** WHAT IS EXPECTED **
Please print the entries below exactly, from the line with "def Part.setDeferred (p" through the line with "def Part.setQueue (p", including both of those lines and leaving out all others.

─── EXERCISE MATERIALS

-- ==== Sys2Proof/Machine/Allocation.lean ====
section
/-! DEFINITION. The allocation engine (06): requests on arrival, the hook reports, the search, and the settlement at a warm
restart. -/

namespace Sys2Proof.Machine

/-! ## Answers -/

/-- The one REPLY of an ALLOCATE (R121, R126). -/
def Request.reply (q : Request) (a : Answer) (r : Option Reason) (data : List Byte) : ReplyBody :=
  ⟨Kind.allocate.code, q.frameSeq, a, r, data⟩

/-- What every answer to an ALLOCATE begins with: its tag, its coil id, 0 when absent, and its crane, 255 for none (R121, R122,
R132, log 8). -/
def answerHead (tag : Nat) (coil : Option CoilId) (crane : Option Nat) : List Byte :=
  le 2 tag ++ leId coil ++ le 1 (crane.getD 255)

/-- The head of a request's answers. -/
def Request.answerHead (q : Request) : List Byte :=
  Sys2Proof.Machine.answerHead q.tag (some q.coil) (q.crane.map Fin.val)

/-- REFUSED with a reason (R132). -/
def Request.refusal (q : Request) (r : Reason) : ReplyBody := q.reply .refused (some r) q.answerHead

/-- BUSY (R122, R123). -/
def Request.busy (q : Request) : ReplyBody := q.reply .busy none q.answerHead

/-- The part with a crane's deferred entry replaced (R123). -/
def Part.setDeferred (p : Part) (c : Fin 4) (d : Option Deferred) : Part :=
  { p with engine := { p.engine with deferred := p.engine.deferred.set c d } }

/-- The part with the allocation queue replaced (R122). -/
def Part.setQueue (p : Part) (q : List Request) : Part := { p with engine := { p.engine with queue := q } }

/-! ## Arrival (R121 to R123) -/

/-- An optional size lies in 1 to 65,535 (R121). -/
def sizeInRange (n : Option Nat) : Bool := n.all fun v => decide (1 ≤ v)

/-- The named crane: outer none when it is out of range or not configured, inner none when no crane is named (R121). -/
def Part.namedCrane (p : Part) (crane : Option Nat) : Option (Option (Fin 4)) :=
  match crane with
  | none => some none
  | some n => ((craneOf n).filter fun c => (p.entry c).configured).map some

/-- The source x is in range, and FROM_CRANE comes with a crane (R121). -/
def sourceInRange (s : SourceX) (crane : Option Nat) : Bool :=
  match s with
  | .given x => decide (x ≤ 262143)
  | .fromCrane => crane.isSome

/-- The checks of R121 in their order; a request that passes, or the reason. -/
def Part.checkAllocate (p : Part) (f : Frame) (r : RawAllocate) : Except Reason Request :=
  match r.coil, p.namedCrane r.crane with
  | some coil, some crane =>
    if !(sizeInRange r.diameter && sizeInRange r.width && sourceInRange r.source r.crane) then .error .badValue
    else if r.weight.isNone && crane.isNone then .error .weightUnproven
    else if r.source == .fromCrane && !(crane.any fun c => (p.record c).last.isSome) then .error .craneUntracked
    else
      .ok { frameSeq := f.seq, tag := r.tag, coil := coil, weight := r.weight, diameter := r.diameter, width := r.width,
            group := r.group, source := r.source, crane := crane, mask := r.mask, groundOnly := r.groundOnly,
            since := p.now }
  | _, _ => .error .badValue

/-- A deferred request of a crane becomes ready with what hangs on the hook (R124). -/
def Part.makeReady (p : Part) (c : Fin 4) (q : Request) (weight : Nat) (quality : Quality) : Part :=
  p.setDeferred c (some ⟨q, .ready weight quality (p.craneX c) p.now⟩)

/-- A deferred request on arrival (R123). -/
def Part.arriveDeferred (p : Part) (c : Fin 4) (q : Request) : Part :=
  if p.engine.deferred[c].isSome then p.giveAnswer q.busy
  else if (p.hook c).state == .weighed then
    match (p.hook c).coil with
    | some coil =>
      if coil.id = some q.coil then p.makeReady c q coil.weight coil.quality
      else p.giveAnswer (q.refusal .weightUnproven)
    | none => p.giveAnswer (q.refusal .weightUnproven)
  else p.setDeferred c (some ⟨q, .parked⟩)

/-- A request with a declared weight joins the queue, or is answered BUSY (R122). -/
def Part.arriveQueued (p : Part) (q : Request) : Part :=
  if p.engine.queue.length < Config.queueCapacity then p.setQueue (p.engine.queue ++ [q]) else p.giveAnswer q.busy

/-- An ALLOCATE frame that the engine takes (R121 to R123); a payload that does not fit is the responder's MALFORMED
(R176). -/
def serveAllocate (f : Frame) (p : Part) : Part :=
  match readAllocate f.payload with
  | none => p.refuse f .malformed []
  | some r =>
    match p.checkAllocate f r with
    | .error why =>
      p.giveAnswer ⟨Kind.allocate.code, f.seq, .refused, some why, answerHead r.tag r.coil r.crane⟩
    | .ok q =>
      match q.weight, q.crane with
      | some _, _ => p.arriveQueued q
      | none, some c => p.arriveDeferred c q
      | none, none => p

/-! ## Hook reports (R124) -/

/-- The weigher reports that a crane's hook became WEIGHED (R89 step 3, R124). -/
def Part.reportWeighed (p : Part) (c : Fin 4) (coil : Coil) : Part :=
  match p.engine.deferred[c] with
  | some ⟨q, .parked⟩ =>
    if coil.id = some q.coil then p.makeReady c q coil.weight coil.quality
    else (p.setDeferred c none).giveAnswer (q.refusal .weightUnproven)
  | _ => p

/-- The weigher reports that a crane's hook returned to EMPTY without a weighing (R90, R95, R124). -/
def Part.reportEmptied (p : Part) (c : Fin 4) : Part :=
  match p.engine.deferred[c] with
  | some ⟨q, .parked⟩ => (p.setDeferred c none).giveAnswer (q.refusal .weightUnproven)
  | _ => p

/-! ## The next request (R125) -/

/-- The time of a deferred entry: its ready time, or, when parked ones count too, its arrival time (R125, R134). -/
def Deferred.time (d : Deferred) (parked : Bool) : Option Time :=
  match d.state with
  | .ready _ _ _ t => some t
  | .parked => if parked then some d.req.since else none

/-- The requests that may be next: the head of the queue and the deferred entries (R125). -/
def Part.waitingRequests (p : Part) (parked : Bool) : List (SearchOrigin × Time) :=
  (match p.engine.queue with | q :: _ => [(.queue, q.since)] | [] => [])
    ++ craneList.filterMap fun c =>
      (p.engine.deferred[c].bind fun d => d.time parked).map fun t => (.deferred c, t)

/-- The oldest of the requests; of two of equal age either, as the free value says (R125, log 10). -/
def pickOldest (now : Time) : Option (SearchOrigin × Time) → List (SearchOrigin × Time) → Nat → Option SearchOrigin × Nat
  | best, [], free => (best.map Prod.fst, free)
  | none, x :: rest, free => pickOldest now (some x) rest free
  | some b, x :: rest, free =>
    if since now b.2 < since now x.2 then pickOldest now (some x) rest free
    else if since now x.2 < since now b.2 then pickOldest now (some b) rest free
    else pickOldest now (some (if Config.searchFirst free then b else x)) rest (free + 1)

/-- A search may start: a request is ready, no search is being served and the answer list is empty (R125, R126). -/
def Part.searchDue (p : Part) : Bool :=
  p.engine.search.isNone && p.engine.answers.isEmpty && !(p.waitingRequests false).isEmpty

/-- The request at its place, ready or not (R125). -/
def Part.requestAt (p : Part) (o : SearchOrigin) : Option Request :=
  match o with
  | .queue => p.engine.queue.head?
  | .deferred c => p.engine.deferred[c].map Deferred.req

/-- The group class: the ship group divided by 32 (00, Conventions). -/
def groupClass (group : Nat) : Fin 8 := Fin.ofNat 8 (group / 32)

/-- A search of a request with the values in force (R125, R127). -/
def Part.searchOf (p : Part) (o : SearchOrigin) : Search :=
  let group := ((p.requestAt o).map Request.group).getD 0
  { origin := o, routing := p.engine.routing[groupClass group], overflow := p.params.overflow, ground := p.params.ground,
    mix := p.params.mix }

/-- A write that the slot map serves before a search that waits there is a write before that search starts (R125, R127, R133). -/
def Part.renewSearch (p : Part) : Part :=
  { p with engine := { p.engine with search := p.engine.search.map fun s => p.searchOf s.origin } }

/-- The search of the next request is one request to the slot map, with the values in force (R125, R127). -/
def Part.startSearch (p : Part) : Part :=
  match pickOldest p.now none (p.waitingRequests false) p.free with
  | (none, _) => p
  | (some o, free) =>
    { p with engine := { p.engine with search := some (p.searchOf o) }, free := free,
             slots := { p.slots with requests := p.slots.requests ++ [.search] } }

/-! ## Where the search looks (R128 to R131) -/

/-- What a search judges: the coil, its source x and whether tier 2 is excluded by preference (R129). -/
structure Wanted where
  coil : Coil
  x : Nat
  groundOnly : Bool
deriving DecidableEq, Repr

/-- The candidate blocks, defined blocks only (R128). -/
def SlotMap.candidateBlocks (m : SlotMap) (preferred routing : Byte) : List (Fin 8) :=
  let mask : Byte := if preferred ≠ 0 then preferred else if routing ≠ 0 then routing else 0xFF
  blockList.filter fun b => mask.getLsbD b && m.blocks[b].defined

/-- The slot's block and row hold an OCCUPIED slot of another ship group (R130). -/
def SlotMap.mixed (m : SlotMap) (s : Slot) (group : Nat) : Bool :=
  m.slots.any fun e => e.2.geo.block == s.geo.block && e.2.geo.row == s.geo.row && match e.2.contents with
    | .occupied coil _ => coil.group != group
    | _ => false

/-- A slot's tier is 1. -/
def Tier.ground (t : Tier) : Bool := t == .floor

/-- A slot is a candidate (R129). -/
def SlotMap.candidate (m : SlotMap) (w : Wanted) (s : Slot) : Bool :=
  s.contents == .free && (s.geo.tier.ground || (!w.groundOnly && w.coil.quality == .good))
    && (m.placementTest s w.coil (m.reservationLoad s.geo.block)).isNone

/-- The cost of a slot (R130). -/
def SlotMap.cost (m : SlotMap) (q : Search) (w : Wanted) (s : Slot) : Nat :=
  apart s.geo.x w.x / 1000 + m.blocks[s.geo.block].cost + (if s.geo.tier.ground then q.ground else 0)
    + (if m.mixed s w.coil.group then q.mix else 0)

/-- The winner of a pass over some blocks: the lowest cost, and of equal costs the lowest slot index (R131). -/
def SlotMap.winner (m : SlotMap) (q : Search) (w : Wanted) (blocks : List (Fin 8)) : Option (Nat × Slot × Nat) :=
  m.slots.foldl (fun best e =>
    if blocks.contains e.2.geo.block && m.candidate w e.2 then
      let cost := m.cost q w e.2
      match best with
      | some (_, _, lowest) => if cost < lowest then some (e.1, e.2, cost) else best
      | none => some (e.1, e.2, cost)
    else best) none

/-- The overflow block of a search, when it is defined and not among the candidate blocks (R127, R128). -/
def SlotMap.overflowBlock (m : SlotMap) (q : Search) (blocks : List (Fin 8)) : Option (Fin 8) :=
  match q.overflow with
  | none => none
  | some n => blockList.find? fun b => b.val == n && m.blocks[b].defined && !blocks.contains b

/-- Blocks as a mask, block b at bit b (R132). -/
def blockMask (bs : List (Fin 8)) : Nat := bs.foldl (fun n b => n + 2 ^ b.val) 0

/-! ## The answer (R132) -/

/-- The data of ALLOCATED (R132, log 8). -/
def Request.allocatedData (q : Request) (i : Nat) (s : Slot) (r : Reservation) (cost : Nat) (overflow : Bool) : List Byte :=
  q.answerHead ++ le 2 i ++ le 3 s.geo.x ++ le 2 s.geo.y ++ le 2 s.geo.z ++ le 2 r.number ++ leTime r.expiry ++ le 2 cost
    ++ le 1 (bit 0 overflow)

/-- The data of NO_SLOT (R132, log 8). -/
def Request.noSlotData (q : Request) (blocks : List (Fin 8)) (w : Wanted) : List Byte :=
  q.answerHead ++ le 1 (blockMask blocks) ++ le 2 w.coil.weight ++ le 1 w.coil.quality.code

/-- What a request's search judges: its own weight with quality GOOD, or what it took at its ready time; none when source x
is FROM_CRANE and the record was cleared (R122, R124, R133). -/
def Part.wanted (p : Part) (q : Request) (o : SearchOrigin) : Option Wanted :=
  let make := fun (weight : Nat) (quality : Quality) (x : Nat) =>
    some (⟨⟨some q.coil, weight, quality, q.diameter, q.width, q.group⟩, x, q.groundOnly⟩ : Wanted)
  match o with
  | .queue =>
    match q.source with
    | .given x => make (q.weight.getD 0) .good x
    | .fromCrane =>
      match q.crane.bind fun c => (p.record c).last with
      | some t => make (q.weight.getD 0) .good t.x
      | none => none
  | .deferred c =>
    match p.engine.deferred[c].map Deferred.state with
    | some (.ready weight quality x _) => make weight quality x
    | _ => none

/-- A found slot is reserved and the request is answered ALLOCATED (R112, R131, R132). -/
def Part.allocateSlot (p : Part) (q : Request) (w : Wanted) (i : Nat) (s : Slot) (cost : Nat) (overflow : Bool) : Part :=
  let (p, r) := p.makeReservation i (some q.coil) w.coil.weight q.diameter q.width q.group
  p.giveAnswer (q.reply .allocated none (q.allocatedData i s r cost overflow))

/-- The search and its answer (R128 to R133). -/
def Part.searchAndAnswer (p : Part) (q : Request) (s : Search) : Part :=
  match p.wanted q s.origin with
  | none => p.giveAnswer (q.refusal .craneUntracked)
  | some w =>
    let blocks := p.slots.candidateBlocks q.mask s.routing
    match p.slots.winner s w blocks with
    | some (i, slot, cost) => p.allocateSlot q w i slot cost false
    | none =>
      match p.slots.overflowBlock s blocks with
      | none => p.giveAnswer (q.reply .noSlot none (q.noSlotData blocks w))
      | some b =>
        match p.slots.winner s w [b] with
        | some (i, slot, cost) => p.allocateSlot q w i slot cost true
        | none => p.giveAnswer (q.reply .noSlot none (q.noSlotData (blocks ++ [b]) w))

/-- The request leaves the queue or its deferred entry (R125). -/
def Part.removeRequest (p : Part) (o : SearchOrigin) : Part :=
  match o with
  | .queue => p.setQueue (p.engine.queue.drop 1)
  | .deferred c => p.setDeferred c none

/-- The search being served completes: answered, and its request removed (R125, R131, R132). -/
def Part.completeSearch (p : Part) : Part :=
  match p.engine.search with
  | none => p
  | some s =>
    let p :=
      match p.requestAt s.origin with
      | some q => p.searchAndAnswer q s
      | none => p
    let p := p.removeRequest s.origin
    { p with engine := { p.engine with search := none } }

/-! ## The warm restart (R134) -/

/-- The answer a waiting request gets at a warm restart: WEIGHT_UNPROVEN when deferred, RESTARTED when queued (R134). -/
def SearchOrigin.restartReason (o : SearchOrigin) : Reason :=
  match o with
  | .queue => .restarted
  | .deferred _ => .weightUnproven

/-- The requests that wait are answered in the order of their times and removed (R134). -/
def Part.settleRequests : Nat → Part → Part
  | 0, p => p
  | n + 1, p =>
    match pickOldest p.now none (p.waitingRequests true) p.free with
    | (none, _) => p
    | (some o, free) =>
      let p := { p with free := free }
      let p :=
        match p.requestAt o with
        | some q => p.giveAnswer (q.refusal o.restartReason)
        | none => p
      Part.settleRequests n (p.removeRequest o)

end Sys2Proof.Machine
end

──────

** EXERCISE OUTPUT **
def Part.setDeferred (p : Part) (c : Fin 4) (d : Option Deferred) : Part :=
  { p with engine := { p.engine with deferred := p.engine.deferred.set c d } }

/-- The part with the allocation queue replaced (R122). -/
def Part.setQueue (p : Part) (q : List Request) : Part := { p with engine := { p.engine with queue := q } }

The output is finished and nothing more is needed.